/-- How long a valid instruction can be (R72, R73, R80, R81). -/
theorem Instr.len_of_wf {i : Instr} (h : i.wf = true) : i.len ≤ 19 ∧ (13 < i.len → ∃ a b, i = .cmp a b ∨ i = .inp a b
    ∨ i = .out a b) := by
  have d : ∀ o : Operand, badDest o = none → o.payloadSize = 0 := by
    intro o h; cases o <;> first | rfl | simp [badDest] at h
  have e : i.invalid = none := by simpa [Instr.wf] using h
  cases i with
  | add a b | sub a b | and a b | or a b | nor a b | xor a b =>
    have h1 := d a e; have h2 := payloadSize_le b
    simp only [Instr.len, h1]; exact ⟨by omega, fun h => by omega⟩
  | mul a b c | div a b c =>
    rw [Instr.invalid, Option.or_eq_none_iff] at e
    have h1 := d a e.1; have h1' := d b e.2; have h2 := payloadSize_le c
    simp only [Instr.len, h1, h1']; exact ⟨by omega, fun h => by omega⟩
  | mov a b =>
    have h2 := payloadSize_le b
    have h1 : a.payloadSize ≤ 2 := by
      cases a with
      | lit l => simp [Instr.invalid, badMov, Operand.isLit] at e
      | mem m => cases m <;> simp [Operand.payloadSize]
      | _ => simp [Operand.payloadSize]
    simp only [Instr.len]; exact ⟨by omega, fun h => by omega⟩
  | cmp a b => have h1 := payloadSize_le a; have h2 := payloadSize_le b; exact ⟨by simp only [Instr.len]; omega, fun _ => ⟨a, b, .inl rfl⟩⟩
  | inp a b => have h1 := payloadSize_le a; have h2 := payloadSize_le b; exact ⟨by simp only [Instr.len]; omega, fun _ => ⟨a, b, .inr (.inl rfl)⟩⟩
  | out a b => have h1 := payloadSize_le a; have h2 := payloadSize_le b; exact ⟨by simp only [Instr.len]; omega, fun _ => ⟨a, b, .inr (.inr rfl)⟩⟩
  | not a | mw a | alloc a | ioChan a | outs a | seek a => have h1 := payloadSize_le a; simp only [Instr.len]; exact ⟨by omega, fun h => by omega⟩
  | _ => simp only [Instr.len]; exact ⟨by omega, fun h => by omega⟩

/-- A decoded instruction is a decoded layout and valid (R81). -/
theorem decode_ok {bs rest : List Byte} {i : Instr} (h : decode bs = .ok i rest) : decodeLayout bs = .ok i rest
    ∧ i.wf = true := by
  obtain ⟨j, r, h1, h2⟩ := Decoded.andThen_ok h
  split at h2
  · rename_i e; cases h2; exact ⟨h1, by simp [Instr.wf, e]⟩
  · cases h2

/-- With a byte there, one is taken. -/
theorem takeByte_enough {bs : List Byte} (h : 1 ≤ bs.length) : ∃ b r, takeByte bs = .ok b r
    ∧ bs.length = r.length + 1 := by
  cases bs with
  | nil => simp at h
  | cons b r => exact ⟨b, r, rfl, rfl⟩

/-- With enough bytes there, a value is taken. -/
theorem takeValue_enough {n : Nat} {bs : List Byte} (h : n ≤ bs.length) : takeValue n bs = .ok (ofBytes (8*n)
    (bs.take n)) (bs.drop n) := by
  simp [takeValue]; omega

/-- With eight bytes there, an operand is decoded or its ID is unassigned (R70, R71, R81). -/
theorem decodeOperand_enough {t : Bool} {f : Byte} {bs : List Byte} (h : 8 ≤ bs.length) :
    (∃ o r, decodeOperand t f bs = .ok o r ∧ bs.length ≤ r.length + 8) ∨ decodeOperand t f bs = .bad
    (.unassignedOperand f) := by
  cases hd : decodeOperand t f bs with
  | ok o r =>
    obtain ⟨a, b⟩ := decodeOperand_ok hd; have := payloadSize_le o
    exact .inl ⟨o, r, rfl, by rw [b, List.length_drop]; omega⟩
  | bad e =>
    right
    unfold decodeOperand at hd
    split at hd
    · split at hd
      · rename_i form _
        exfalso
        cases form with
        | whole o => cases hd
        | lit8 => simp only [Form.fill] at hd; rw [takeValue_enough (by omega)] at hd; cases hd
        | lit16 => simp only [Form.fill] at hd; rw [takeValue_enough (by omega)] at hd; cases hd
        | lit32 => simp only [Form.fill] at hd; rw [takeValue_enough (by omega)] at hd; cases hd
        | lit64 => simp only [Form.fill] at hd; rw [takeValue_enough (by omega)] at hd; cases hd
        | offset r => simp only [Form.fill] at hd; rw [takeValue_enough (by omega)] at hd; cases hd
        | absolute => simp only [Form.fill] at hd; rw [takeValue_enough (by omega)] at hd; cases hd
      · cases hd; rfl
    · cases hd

------------------------------------------------

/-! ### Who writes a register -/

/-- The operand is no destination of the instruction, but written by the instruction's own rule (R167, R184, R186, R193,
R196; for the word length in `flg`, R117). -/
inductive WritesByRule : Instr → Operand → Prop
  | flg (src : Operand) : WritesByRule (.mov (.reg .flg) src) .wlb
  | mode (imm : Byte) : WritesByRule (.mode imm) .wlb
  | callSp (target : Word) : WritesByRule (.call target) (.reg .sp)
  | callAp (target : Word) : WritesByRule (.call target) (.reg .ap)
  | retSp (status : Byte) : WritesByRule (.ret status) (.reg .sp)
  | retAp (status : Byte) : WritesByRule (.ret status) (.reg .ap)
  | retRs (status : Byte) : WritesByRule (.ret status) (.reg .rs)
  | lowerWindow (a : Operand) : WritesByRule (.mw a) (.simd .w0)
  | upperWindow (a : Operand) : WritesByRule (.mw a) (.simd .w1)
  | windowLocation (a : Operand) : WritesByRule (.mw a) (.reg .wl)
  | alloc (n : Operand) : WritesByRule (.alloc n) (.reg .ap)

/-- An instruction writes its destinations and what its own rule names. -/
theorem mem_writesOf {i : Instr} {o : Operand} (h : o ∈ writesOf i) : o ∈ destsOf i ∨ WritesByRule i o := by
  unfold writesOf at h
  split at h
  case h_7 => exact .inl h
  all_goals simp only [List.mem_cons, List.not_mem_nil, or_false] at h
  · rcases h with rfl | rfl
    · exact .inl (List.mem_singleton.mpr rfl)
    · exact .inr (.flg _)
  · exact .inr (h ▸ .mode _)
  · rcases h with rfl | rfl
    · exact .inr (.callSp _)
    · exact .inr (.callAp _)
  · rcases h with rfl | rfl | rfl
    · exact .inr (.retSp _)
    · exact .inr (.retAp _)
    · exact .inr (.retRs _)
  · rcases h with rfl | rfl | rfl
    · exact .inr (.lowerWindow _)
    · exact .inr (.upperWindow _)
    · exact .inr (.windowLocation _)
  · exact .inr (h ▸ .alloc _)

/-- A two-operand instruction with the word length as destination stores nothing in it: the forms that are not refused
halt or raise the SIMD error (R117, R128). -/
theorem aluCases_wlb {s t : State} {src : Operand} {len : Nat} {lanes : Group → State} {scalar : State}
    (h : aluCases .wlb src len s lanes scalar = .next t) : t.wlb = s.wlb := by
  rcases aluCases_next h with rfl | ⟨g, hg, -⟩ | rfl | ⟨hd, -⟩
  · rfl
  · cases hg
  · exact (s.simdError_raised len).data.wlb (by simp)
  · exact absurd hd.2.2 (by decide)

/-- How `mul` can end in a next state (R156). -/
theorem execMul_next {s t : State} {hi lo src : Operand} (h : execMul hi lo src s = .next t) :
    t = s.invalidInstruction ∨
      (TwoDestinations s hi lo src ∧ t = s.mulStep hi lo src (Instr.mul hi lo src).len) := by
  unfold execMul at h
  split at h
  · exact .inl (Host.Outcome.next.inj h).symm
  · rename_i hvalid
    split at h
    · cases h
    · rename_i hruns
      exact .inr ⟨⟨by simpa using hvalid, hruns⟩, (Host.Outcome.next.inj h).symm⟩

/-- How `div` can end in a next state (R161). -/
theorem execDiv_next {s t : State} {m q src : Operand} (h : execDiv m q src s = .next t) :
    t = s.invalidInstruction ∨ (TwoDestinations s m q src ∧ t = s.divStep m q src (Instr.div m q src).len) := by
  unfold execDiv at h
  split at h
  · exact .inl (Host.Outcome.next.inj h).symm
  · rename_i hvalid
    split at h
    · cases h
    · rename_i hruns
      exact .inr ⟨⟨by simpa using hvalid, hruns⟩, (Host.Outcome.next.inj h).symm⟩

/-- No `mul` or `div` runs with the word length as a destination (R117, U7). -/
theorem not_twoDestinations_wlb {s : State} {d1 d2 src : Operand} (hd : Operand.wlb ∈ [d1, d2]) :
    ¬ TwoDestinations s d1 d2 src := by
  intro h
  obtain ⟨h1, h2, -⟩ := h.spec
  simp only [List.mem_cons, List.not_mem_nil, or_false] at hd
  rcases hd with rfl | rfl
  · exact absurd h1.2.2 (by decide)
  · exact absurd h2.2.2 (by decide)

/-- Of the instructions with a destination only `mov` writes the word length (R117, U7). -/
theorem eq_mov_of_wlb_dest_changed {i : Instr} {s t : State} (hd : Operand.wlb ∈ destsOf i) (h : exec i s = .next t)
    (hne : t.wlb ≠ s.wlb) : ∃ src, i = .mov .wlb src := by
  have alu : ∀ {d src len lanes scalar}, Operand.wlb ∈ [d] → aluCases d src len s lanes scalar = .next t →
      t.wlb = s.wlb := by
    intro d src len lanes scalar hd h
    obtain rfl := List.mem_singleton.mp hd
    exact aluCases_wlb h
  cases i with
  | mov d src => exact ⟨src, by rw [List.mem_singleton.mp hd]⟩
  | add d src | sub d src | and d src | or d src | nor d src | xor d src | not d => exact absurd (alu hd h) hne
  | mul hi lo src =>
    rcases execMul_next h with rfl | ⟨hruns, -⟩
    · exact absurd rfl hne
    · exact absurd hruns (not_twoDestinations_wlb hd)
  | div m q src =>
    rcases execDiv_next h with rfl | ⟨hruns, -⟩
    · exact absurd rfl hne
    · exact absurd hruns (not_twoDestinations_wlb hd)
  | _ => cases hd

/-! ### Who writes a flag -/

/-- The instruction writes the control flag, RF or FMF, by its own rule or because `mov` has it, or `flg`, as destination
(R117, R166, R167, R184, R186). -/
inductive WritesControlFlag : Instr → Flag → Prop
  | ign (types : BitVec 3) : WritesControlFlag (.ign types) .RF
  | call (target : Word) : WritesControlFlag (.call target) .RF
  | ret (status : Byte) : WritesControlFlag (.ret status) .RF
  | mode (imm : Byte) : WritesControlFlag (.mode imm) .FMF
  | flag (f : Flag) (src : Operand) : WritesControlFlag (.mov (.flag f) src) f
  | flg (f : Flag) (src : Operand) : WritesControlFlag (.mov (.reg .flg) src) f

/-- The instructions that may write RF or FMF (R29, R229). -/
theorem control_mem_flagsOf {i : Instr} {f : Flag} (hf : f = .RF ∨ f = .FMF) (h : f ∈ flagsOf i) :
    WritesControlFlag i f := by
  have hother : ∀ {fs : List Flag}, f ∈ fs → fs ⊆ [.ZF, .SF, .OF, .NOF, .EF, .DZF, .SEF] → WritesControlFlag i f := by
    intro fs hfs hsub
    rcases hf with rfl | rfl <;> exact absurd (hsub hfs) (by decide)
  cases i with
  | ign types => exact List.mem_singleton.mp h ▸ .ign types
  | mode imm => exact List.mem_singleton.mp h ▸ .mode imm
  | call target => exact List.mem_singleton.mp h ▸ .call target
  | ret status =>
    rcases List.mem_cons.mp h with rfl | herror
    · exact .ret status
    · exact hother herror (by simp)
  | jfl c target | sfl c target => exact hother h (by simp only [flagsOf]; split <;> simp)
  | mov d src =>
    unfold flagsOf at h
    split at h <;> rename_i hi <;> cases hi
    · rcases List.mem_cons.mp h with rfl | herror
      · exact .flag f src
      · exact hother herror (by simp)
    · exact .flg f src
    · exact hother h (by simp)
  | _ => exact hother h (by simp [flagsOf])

------------------------------------------------

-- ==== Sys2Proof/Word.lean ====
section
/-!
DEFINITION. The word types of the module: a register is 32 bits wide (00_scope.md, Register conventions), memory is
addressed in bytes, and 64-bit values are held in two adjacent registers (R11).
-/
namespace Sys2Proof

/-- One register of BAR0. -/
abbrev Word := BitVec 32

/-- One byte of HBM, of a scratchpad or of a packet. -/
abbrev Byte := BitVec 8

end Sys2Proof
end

------------------------------------------------

> **REQUIRED WORK**
Read through the lines above and collect those that contain the string "herror".

> **OUTPUT OF THE TASK**
    rcases List.mem_cons.mp h with rfl | herror
    · exact hother herror (by simp)
    · rcases List.mem_cons.mp h with rfl | herror
      · exact hother herror (by simp)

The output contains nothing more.